The main model discrepancy is the lack of elevated inversion (around 5.5–6.1 km MSL) and the concomitant lack of wind reversal in the upper troposphere in all three soundings (Figure 3). The latter is one of the seven conditions for downslope windstorms mentioned before. While condition (f) is not satisfied in the model, conditions (b) [regarding cross-MBM wind speed] and (d) [regarding change of stratification with height] are satisfied more convincingly in the last two model soundings (during UWKA observations) (Figure 3). Thus upstream conditions in the WRF simulation appear conducive to a downslope windstorm throughout the 10-hour period, except for the lack of a critical level and significant reverse shear (condition f).
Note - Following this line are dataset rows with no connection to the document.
-- ==== Sys2Proof/Config.lean ====
section
/-! DEFINITION. What the spec leaves open, as constants without a body: no proof can see what they are, so a claim that
holds, holds whatever they are. The design-time parameters that a block's builder picks (R40) are data of State
(Machine/State.lean, Params), so that every claim is about every block; here is only what is a function, or has no
default. -/

namespace Sys2Proof

/-- `derive_T`, OPEN in R12 and R242: a total function of (SAMPLE_RATE, BIT_RATE) of which nothing is assumed
(log entry 1). -/
opaque Config.deriveT : Nat → Nat → Nat

/-- `DEAD_INTERVAL` of the block that `State.reset` describes, OPEN in R12 and R158 (log entry 2). -/
opaque Config.deadInterval : Nat

/-- The k-th draw of a frame's flags value: a u8 under no law (R190; log entry 3). -/
opaque Config.frameFlags : Nat → Byte

/-- The k-th choice of the race between the held cancel and the held operation's completion, both admitted (R216,
R221): `true` lets the cancel go first (log entry 4). -/
opaque Config.heldCancelFirst : Nat → Bool

/-- The level of a stream's sample below its first event, where R61 defines none (stream, index; log entry 5). -/
opaque Config.unsetLevel : Nat → Nat → Bit

end Sys2Proof
end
3.3. Modeled Flow Field across the Mountain

Vertical cross sections of vertical velocity, potential temperature, and horizontal wind are shown in Figure 5, for a 10-hour period (from 18 UTC Jan 11 to 04 UTC 12 January 2013), the last five of which overlap with the UWKA transects. These zonal cross sections are obtained from the innermost domain along the line in Figure 1b, which transects the top of the MBM and matches the UWKA flight track. The zonal wind for the corresponding model transects is shown in Figure 6.
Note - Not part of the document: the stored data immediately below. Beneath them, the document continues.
-- ==== Sys2Proof/Syntax.lean ====
section
/-! DEFINITION. The instructions: one constructor for each row of spec/opcode_table.json. -/

namespace Sys2Proof

/-- Every row of the opcode table. The 21 operations are R101's opcode map, the reserved rows are R103 and R104, the
wire frame is R85 and the four record rows are R92 to R95. A row's operands are its constructor's arguments: `c : Role` is
the channel field of a channel operation, a `Nat` is the operand `A` beside the word (R100), `c : BitVec 3` is the channel
field of a reserved word that has one. -/
inductive Instr where
  /-- LVL (R116): read the level of a cursor. -/
  | lvl (c : Role)
  /-- ADV (R117): advance a cursor by `n` samples. -/
  | adv (c : Role) (n : Nat)
  /-- ADVE (R118): advance a cursor to the next edge. -/
  | adve (c : Role)
  /-- ADVA (R119): advance a cursor to position `q`. -/
  | adva (c : Role) (q : Nat)
  /-- WTW (R120): is there a transition strictly within `n` samples. -/
  | wtw (c : Role) (n : Nat)
  /-- POS (R121): read the position of a cursor. -/
  | pos (c : Role)
  /-- RSYNC (R135): advance all seven cursors to position `q`. -/
  | rsync (q : Nat)
  /-- RDBIT (R144, R146): classify one bit. -/
  | rdbit (c : Role)
  /-- CFGCHK (R236): session start. -/
  | cfgchk
  /-- CANCHK (R156): cooperative cancellation check. -/
  | canchk
  /-- STEP (R155): one iteration of the Link State loop. -/
  | step
  /-- BOOT (R157): action of Link State Boot. -/
  | boot
  /-- CRDY (R158): action of Link State CoreReady. -/
  | crdy
  /-- PSTART (R159): action of Link State PacketStart. -/
  | pstart
  /-- INERT (R160): action of the placeholder Link States. -/
  | inert
  /-- CYCLE (R177): one capture cycle. -/
  | cycle
  /-- PBIT (R178): one preamble bit. -/
  | pbit
  /-- PERIOD (R179): advance one bit period. -/
  | period
  /-- LENSEL (R181): length decision. -/
  | lensel
  /-- DBIT (R182): one payload bit. -/
  | dbit
  /-- EMIT (R183): build the records and commit the batch. -/
  | emit
  /-- Word 0x07 (R104). -/
  | reservedLvlCh7
  /-- Word 0x0F (R104). -/
  | reservedAdvCh7
  /-- Word 0x17 (R104). -/
  | reservedAdveCh7
  /-- Word 0x1F (R104). -/
  | reservedAdvaCh7
  /-- Word 0x27 (R104). -/
  | reservedWtwCh7
  /-- Word 0x2F (R104). -/
  | reservedPosCh7
  /-- Word 0x3F (R104). -/
  | reservedRdbitCh7
  /-- Words 0x31 to 0x37 (R104). -/
  | reservedRsyncCh (c : BitVec 3)
  /-- Words 0x41 to 0x47 (R104). -/
  | reservedCfgchkCh (c : BitVec 3)
  /-- Words 0x49 to 0x4F (R104). -/
  | reservedCanchkCh (c : BitVec 3)
  /-- Words 0x51 to 0x57 (R104). -/
  | reservedStepCh (c : BitVec 3)
  /-- Words 0x59 to 0x5F (R104). -/
  | reservedBootCh (c : BitVec 3)
  /-- Words 0x61 to 0x67 (R104). -/
  | reservedCrdyCh (c : BitVec 3)
  /-- Words 0x69 to 0x6F (R104). -/
  | reservedPstartCh (c : BitVec 3)
  /-- Words 0x71 to 0x77 (R104). -/
  | reservedInertCh (c : BitVec 3)
  /-- Words 0x79 to 0x7F (R104). -/
  | reservedCycleCh (c : BitVec 3)
  /-- Words 0x81 to 0x87 (R104). -/
  | reservedPbitCh (c : BitVec 3)
  /-- Words 0x89 to 0x8F (R104). -/
  | reservedPeriodCh (c : BitVec 3)
  /-- Words 0x91 to 0x97 (R104). -/
  | reservedLenselCh (c : BitVec 3)
  /-- Words 0x99 to 0x9F (R104). -/
  | reservedDbitCh (c : BitVec 3)
  /-- Words 0xA1 to 0xA7 (R104). -/
  | reservedEmitCh (c : BitVec 3)
  /-- Words 0xA8 to 0xAF (R103). -/
  | reservedOpcode15 (c : BitVec 3)
  /-- Words 0xB0 to 0xB7 (R103). -/
  | reservedOpcode16 (c : BitVec 3)
  /-- Words 0xB8 to 0xBF (R103). -/
  | reservedOpcode17 (c : BitVec 3)
  /-- Words 0xC0 to 0xC7 (R103). -/
  | reservedOpcode18 (c : BitVec 3)
  /-- Words 0xC8 to 0xCF (R103). -/
  | reservedOpcode19 (c : BitVec 3)
  /-- Words 0xD0 to 0xD7 (R103). -/
  | reservedOpcode1A (c : BitVec 3)
  /-- Words 0xD8 to 0xDF (R103). -/
  | reservedOpcode1B (c : BitVec 3)
  /-- Words 0xE0 to 0xE7 (R103). -/
  | reservedOpcode1C (c : BitVec 3)
  /-- Words 0xE8 to 0xEF (R103). -/
  | reservedOpcode1D (c : BitVec 3)
  /-- Words 0xF0 to 0xF7 (R103). -/
  | reservedOpcode1E (c : BitVec 3)
  /-- Words 0xF8 to 0xFF (R103). -/
  | reservedOpcode1F (c : BitVec 3)
  /-- BDM_FRAME (R85): a frame on the wire. `mc`, `ow` are DataIn's fields and `st`, `iw` DataOut's. -/
  | bdmFrame (mc st : BitVec 3) (ow iw : BitVec 32)
  /-- Marker (R92). -/
  | marker (channel : Role) (at_ : Nat) (kind : MarkerKind)
  /-- Frame (R93): the range `[first, last]` is inclusive. -/
  | frame (kind : FrameKind) (first last value : Nat) (flags : Byte)
  /-- OutView and InView (R94). -/
  | outViewInView (mode control : Bit) (instruction : Bytes4) (status1 status2 : Bit) (data : Bytes4)
  /-- Commit (R95): no fields. -/
  | commit
deriving DecidableEq, Repr

end Sys2Proof
end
Lee gravity waves are present as early as 18 UTC (Figure 5a), and high amplitude trapped lee waves can be seen at 20 UTC (Figure 5b). A deep isentropic layer resulting from a dividing streamline [3] starts to develop over the MBM at 22 UTC (Figure 5c), near 5 km MSL. The upstream stratified air plunges down below this isentropic layer, especially at 22 UTC when this plunging flow transitions to an updraft (hydraulic jump) reaching 8 m·s⁻¹ (at x = 52 km in Figure 5c). This subsiding, near-surface flow reaches a speed of 25 m·s⁻¹ some 15 km downwind of the crest (Figure 6c). This speed is twice as large as the upstream wind speed. Two vortices flank the hydraulic jump at 22 UTC, both with an easterly flow component. These vortices are drawn schematically in Figure 5c and Figure 6c. Trapped lee waves persist for some distance further downwind. The amplitude of the wind storm is suppressed at 00 UTC and 02 UTC (Figure 5d,e), but is larger again, although more shallow, at 04 UTC (Figure 5f).
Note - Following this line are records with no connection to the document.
-- ==== Sys2Proof/Machine/Dispatch.lean ====
section
/-! DEFINITION. One arm for each instruction. -/

namespace Sys2Proof.Machine

def exec (i : Instr) (s : State) : Host.Outcome State Fault Refusal :=
  match i with
  | .lvl c => Sys2Proof.Machine.execLvl c s
  | .adv c n => Sys2Proof.Machine.execAdv c n s
  | .adve c => Sys2Proof.Machine.execAdve c s
  | .adva c q => Sys2Proof.Machine.execAdva c q s
  | .wtw c n => Sys2Proof.Machine.execWtw c n s
  | .pos c => Sys2Proof.Machine.execPos c s
  | .rsync q => Sys2Proof.Machine.execRsync q s
  | .rdbit c => Sys2Proof.Machine.execRdbit c s
  | .cfgchk => Sys2Proof.Machine.execCfgchk s
  | .canchk => Sys2Proof.Machine.execCanchk s
  | .step => Sys2Proof.Machine.execStep s
  | .boot => Sys2Proof.Machine.execBoot s
  | .crdy => Sys2Proof.Machine.execCrdy s
  | .pstart => Sys2Proof.Machine.execPstart s
  | .inert => Sys2Proof.Machine.execInert s
  | .cycle => Sys2Proof.Machine.execCycle s
  | .pbit => Sys2Proof.Machine.execPbit s
  | .period => Sys2Proof.Machine.execPeriod s
  | .lensel => Sys2Proof.Machine.execLensel s
  | .dbit => Sys2Proof.Machine.execDbit s
  | .emit => Sys2Proof.Machine.execEmit s
  | .reservedLvlCh7 => Sys2Proof.Machine.execReservedLvlCh7 s
  | .reservedAdvCh7 => Sys2Proof.Machine.execReservedAdvCh7 s
  | .reservedAdveCh7 => Sys2Proof.Machine.execReservedAdveCh7 s
  | .reservedAdvaCh7 => Sys2Proof.Machine.execReservedAdvaCh7 s
  | .reservedWtwCh7 => Sys2Proof.Machine.execReservedWtwCh7 s
  | .reservedPosCh7 => Sys2Proof.Machine.execReservedPosCh7 s
  | .reservedRdbitCh7 => Sys2Proof.Machine.execReservedRdbitCh7 s
  | .reservedRsyncCh c => Sys2Proof.Machine.execReservedRsyncCh c s
  | .reservedCfgchkCh c => Sys2Proof.Machine.execReservedCfgchkCh c s
  | .reservedCanchkCh c => Sys2Proof.Machine.execReservedCanchkCh c s
  | .reservedStepCh c => Sys2Proof.Machine.execReservedStepCh c s
  | .reservedBootCh c => Sys2Proof.Machine.execReservedBootCh c s
  | .reservedCrdyCh c => Sys2Proof.Machine.execReservedCrdyCh c s
  | .reservedPstartCh c => Sys2Proof.Machine.execReservedPstartCh c s
  | .reservedInertCh c => Sys2Proof.Machine.execReservedInertCh c s
  | .reservedCycleCh c => Sys2Proof.Machine.execReservedCycleCh c s
  | .reservedPbitCh c => Sys2Proof.Machine.execReservedPbitCh c s
  | .reservedPeriodCh c => Sys2Proof.Machine.execReservedPeriodCh c s
  | .reservedLenselCh c => Sys2Proof.Machine.execReservedLenselCh c s
  | .reservedDbitCh c => Sys2Proof.Machine.execReservedDbitCh c s
  | .reservedEmitCh c => Sys2Proof.Machine.execReservedEmitCh c s
  | .reservedOpcode15 c => Sys2Proof.Machine.execReservedOpcode15 c s
  | .reservedOpcode16 c => Sys2Proof.Machine.execReservedOpcode16 c s
  | .reservedOpcode17 c => Sys2Proof.Machine.execReservedOpcode17 c s
  | .reservedOpcode18 c => Sys2Proof.Machine.execReservedOpcode18 c s
  | .reservedOpcode19 c => Sys2Proof.Machine.execReservedOpcode19 c s
  | .reservedOpcode1A c => Sys2Proof.Machine.execReservedOpcode1A c s
  | .reservedOpcode1B c => Sys2Proof.Machine.execReservedOpcode1B c s
  | .reservedOpcode1C c => Sys2Proof.Machine.execReservedOpcode1C c s
  | .reservedOpcode1D c => Sys2Proof.Machine.execReservedOpcode1D c s
  | .reservedOpcode1E c => Sys2Proof.Machine.execReservedOpcode1E c s
  | .reservedOpcode1F c => Sys2Proof.Machine.execReservedOpcode1F c s
  | .bdmFrame mc st ow iw => Sys2Proof.Machine.execBdmFrame mc st ow iw s
  | .marker c p kind => Sys2Proof.Machine.execMarker c p kind s
  | .frame kind first last value flags => Sys2Proof.Machine.execFrame kind first last value flags s
  | .outViewInView mode control instruction status1 status2 data => Sys2Proof.Machine.execOutViewInView mode control instruction status1 status2 data s
  | .commit => Sys2Proof.Machine.execCommit s

end Sys2Proof.Machine
end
Transects of model turbulent kinetic energy (TKE, m² s⁻²) and eddy dissipation rate (EDR, m^2/3 s⁻¹) are shown in Figure 7, valid for 20 UTC, a time when the downslope windstorm and hydraulic jump are best developed. We would like to estimate EDR from model output, because EDR is a well-established measure of the subjective feel of turbulence experienced by aircraft passengers. EDR values for specific-size aircraft are linked to turbulence severity categories in pilot reports. There is no physically based relationship between TKE and EDR. Especially for smaller aircraft, EDR values are affected mostly by kinetic energy at the smaller scales of the inertial subrange. Here, the EDR is estimated using an experimental equation (1) proposed in Regmi et al. [46] for an aircraft of similar size to the one used in this study:

$$EDR={\left[0.238\times \frac{{\left(TKE-0.1\right)}^{\raisebox{1ex}{$3$}\!\left/ \!\raisebox{-1ex}{$2$}\right.}}{L_E}\right]}^{\raisebox{1ex}{$1$}\!\left/ \!\raisebox{-1ex}{$3$}\right.}$$

(1)

where L_E (m) is the length scale. Model estimations of TKE and L_E are based on the MYJ PBL parameterization (Table 1). (Model EDR is shown here because it is a standard measure of turbulence intensity experienced aboard an aircraft, and it also directly measured at flight level, see below.) High TKE and EDR values at 20 UTC (Figure 7) flank the highly stratified plunging jet (Figure 6b) both above and below, highlighting shear as a key source of TKE. They further flank the hydraulic jump (ascending isentropes). However, TKE and EDR values are especially high just downstream of the hydraulic jump, in the rotor.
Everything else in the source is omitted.